(RECORD EXCERPTS begins)

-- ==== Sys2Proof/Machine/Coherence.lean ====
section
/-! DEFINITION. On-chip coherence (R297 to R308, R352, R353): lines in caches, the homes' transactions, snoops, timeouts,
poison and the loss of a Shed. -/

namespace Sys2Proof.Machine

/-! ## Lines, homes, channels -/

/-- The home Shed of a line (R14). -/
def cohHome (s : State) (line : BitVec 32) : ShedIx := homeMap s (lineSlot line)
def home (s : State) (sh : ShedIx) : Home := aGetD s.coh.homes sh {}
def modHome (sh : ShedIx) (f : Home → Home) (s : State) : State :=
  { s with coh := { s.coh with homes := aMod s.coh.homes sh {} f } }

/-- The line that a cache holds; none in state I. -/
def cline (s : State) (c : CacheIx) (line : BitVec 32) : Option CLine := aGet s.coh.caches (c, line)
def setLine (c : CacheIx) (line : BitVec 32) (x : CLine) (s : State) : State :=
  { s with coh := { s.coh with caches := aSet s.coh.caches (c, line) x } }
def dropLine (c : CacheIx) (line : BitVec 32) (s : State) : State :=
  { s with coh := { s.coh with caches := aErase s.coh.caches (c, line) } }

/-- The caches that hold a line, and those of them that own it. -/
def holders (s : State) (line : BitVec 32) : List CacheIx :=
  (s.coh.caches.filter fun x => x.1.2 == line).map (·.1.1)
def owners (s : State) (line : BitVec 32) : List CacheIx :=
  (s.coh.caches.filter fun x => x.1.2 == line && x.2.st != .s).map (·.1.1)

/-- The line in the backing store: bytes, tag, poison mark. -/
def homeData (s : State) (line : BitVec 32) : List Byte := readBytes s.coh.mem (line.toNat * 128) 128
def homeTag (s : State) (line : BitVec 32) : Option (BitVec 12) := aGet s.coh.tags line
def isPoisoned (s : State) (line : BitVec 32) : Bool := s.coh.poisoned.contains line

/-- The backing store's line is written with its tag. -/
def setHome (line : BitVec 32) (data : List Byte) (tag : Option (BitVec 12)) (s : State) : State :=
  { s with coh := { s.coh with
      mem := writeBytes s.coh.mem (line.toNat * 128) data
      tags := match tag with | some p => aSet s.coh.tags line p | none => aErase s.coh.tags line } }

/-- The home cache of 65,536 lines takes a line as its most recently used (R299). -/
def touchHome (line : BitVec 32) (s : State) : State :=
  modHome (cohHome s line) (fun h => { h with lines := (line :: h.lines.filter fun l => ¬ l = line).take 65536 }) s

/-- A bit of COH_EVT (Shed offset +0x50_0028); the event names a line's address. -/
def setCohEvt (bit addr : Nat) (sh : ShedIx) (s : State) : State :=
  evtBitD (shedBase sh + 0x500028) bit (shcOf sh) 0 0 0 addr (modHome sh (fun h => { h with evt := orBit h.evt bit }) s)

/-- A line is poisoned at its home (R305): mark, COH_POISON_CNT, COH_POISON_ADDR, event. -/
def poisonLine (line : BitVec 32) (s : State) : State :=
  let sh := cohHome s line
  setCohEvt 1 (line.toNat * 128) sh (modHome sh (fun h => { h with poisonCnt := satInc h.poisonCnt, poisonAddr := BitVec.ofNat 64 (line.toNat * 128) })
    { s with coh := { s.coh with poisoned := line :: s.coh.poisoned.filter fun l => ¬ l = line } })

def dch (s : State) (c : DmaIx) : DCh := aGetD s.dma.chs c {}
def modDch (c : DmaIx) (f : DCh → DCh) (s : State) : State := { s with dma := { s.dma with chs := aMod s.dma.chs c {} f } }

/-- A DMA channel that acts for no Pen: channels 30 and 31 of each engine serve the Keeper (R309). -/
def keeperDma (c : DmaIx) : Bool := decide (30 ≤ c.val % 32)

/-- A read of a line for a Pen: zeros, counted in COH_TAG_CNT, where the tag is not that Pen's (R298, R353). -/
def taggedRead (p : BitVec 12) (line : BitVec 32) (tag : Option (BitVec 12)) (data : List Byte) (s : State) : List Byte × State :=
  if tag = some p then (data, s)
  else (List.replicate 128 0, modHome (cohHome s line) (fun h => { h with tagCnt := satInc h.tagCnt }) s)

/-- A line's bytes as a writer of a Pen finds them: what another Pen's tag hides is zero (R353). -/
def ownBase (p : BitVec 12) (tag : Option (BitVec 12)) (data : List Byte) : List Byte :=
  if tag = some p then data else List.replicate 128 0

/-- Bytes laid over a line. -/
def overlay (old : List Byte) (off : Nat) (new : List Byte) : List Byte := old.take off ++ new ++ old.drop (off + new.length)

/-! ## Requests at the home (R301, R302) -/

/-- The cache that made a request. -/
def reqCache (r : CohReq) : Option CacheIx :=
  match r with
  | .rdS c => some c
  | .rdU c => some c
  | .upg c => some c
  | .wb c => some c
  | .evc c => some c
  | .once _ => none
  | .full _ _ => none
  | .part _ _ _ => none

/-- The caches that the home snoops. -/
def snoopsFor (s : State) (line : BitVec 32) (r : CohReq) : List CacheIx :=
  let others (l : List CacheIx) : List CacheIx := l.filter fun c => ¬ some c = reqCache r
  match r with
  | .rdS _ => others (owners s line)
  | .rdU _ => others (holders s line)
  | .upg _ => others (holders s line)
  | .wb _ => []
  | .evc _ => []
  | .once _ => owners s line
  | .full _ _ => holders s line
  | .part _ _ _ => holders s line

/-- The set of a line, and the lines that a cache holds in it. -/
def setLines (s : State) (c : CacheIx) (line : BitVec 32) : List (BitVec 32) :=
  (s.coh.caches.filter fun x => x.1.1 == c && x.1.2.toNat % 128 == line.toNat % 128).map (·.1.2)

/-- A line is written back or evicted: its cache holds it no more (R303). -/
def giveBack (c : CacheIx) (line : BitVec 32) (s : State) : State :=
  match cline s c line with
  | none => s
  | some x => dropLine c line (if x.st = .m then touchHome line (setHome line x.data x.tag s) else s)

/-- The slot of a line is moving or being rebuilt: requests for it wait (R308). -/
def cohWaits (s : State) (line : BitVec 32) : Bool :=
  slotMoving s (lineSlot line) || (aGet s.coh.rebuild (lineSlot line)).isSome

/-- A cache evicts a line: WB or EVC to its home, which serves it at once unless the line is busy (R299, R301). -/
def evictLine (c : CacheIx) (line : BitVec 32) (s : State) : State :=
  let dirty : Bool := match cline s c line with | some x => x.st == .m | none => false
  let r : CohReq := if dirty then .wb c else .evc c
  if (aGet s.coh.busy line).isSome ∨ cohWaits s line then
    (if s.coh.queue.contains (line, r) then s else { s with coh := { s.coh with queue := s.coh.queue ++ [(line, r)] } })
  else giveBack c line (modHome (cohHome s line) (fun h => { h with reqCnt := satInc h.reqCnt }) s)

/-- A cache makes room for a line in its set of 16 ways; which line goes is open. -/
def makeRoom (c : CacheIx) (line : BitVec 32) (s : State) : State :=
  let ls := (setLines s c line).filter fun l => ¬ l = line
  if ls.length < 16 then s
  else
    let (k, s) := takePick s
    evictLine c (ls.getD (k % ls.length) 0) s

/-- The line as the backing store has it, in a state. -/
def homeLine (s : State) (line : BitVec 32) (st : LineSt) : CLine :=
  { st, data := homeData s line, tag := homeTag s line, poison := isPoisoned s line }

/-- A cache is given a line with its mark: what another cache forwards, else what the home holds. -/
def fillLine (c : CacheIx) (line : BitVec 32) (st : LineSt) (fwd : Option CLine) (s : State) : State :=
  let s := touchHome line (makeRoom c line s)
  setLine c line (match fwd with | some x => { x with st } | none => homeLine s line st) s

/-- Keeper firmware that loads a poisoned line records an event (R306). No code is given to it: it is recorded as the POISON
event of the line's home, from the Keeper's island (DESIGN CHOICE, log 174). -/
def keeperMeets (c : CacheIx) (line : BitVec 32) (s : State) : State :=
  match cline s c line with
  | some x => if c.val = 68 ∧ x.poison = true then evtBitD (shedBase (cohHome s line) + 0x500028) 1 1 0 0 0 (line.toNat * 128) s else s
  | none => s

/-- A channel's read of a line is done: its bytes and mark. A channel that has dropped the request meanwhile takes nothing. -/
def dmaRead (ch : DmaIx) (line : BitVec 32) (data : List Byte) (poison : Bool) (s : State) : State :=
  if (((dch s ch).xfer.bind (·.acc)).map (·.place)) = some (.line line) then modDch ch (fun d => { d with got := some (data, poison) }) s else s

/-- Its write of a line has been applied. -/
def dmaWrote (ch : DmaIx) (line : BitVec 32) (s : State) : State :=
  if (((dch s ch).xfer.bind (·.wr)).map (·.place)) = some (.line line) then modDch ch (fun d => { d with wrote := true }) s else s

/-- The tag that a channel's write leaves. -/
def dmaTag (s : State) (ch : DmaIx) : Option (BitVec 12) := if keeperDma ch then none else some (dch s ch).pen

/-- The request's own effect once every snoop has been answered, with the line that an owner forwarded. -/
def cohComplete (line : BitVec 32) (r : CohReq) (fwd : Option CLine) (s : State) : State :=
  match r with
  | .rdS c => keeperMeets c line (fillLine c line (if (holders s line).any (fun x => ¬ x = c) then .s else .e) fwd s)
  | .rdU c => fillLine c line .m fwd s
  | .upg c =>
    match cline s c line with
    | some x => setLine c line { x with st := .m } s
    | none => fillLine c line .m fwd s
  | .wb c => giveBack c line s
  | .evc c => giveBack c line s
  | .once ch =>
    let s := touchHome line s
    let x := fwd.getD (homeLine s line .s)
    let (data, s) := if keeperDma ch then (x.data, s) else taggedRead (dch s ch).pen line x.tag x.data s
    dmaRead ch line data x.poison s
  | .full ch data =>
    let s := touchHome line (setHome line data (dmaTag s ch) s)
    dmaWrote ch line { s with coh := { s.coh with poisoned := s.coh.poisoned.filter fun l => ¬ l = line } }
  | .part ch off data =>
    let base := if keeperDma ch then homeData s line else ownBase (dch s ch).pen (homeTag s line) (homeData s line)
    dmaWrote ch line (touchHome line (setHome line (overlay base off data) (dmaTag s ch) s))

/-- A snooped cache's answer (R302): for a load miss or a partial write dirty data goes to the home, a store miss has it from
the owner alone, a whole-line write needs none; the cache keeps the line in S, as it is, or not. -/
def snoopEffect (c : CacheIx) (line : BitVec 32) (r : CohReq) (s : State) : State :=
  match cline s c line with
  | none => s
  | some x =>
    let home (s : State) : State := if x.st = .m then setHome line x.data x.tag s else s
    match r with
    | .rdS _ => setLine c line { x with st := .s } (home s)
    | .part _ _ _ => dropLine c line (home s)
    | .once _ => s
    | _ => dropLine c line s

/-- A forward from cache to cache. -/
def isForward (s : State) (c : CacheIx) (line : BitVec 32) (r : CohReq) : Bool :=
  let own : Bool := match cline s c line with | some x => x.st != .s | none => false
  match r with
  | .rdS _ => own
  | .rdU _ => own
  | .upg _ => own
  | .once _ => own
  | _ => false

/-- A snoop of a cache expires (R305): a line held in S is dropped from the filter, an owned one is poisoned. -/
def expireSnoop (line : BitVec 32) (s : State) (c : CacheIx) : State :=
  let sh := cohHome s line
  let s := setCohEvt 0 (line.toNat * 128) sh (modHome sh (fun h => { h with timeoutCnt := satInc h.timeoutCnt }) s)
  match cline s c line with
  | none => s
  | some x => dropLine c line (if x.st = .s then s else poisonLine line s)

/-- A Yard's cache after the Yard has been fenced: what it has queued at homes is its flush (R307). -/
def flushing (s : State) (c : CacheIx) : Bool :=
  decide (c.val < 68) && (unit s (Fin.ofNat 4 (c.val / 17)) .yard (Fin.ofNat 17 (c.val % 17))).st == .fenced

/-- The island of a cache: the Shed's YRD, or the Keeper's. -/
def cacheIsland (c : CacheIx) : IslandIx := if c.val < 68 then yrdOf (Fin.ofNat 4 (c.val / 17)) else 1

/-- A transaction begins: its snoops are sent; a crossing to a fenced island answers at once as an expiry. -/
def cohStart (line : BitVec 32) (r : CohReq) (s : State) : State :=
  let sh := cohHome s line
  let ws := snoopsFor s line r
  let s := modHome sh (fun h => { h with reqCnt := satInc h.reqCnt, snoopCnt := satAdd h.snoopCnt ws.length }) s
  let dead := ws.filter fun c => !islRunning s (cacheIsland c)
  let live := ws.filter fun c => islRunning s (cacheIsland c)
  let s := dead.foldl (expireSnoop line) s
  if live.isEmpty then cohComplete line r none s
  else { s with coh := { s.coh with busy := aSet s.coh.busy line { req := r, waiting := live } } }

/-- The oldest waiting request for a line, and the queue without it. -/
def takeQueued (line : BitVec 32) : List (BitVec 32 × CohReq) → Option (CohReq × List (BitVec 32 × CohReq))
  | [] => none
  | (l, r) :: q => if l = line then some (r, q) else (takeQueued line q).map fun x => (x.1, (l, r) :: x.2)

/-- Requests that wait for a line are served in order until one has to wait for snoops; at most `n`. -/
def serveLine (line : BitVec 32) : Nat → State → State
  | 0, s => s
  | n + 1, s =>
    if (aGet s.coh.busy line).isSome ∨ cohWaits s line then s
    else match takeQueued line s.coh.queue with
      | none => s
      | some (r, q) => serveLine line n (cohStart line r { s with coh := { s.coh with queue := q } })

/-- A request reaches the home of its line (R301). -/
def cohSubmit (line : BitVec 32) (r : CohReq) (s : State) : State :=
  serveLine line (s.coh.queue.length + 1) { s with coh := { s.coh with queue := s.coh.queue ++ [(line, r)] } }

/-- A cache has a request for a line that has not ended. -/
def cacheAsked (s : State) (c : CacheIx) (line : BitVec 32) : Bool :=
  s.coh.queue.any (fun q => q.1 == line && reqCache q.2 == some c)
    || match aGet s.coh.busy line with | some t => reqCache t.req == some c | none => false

(RECORD EXCERPTS ends)
(RECORD EXCERPTS begins)

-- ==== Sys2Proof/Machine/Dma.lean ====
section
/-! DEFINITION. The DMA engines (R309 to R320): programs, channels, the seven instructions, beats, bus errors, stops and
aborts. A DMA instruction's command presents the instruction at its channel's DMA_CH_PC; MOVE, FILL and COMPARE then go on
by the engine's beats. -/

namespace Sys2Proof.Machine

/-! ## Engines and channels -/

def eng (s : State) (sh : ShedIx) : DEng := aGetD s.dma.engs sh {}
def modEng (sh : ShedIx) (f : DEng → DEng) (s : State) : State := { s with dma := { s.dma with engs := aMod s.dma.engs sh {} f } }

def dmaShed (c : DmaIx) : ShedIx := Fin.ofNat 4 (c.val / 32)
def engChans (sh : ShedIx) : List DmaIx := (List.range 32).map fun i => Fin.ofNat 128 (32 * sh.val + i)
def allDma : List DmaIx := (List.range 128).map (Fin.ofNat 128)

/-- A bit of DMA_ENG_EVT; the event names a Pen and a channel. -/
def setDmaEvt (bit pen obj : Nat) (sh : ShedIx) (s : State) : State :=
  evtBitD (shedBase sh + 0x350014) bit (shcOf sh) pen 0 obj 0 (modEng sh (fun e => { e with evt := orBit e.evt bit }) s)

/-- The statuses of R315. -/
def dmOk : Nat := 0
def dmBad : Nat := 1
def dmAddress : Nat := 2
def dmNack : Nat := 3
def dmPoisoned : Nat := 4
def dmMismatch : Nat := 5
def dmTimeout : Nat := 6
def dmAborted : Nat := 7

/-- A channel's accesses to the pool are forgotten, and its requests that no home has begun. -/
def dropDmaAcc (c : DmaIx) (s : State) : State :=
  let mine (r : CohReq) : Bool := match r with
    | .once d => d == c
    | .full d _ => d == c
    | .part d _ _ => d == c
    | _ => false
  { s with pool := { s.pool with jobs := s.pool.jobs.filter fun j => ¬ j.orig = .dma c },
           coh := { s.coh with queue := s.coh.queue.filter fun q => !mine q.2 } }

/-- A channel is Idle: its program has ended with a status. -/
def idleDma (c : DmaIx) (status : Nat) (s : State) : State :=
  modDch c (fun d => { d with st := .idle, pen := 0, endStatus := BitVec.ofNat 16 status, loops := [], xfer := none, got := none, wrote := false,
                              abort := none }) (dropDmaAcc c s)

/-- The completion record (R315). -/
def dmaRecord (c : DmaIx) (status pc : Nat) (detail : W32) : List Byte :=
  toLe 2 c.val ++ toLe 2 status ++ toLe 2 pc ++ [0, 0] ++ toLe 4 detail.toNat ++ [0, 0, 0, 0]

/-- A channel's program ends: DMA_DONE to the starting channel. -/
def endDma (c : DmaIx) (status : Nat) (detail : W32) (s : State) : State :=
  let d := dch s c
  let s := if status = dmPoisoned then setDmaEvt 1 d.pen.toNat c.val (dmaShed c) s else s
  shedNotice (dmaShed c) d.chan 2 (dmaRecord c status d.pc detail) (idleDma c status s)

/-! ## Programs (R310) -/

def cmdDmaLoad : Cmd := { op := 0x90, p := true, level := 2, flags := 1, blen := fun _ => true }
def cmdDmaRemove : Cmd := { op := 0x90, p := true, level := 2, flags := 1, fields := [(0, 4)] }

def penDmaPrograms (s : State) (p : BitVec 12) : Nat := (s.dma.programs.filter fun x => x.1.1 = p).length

(RECORD EXCERPTS ends)

Could you write out, exactly as they stand, only the lines above that begin at the line with "a state. -/" and stop after the line with "def dmaWrote (ch"?

/-- The line as the backing store has it, in a state. -/
def homeLine (s : State) (line : BitVec 32) (st : LineSt) : CLine :=
  { st, data := homeData s line, tag := homeTag s line, poison := isPoisoned s line }

/-- A cache is given a line with its mark: what another cache forwards, else what the home holds. -/
def fillLine (c : CacheIx) (line : BitVec 32) (st : LineSt) (fwd : Option CLine) (s : State) : State :=
  let s := touchHome line (makeRoom c line s)
  setLine c line (match fwd with | some x => { x with st } | none => homeLine s line st) s

/-- Keeper firmware that loads a poisoned line records an event (R306). No code is given to it: it is recorded as the POISON
event of the line's home, from the Keeper's island (DESIGN CHOICE, log 174). -/
def keeperMeets (c : CacheIx) (line : BitVec 32) (s : State) : State :=
  match cline s c line with
  | some x => if c.val = 68 ∧ x.poison = true then evtBitD (shedBase (cohHome s line) + 0x500028) 1 1 0 0 0 (line.toNat * 128) s else s
  | none => s

/-- A channel's read of a line is done: its bytes and mark. A channel that has dropped the request meanwhile takes nothing. -/
def dmaRead (ch : DmaIx) (line : BitVec 32) (data : List Byte) (poison : Bool) (s : State) : State :=
  if (((dch s ch).xfer.bind (·.acc)).map (·.place)) = some (.line line) then modDch ch (fun d => { d with got := some (data, poison) }) s else s

/-- Its write of a line has been applied. -/
def dmaWrote (ch : DmaIx) (line : BitVec 32) (s : State) : State :=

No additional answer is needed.